▸ WORK TO BE COMPLETED: The lines to print are the one containing "of a core. -/" and every line after it through the end of the entries below. Print them exactly and nothing else.

▸ Stored data entries:
· · · · · · ·
-- ==== Sys2Proof/Machine/Ceilings.lean ====
section
/-! DEFINITION. The frequency-ceiling table (R497), in units of 5 MHz. -/
namespace Sys2Proof.Machine

/-- FACTORY of a core: fused, never above the variant maximum (R497); unlisted it is that maximum (log entry 1). -/
def State.factory (s : State) (core : Nat) : Nat :=
  min (SMap.get (fun _ => clockMax s.fuses.variant / 5) s.fuses.factory core) (clockMax s.fuses.variant / 5)
/-- CEILING of a core; 0 in NVM stands for FACTORY. -/
def State.ceiling (s : State) (core : Nat) : Nat :=
  let v := SMap.get (fun _ => 0) s.nvm.ceilings core
  if v = 0 then s.factory core else v
/-- ABFT_CAP of a core. -/
def State.abftCap (s : State) (core : Nat) : Nat :=
  let v := SMap.get (fun _ => 0) s.nvm.abftCaps core
  if v = 0 then s.factory core else v
/-- CEILING of a core set in NVM. -/
def State.setCeiling (s : State) (core v : Nat) : State :=
  { s with nvm := { s.nvm with ceilings := SMap.set (fun _ => 0) s.nvm.ceilings core v } }
/-- ABFT_CAP of a core set in NVM. -/
def State.setAbftCap (s : State) (core v : Nat) : State :=
  { s with nvm := { s.nvm with abftCaps := SMap.set (fun _ => 0) s.nvm.abftCaps core v } }

/-- The step of R213 in units of 5 MHz. -/
def abftStep (variant : Nat) : Nat := if variant = 9 then 8 else if variant = 8 then 7 else 6

end Sys2Proof.Machine
end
· · · · · · ·
▸ EXERCISE ANSWER:
/-- ABFT_CAP of a core. -/
def State.abftCap (s : State) (core : Nat) : Nat :=
  let v := SMap.get (fun _ => 0) s.nvm.abftCaps core
  if v = 0 then s.factory core else v
/-- CEILING of a core set in NVM. -/
def State.setCeiling (s : State) (core v : Nat) : State :=
  { s with nvm := { s.nvm with ceilings := SMap.set (fun _ => 0) s.nvm.ceilings core v } }
/-- ABFT_CAP of a core set in NVM. -/
def State.setAbftCap (s : State) (core v : Nat) : State :=
  { s with nvm := { s.nvm with abftCaps := SMap.set (fun _ => 0) s.nvm.abftCaps core v } }

/-- The step of R213 in units of 5 MHz. -/
def abftStep (variant : Nat) : Nat := if variant = 9 then 8 else if variant = 8 then 7 else 6

end Sys2Proof.Machine
end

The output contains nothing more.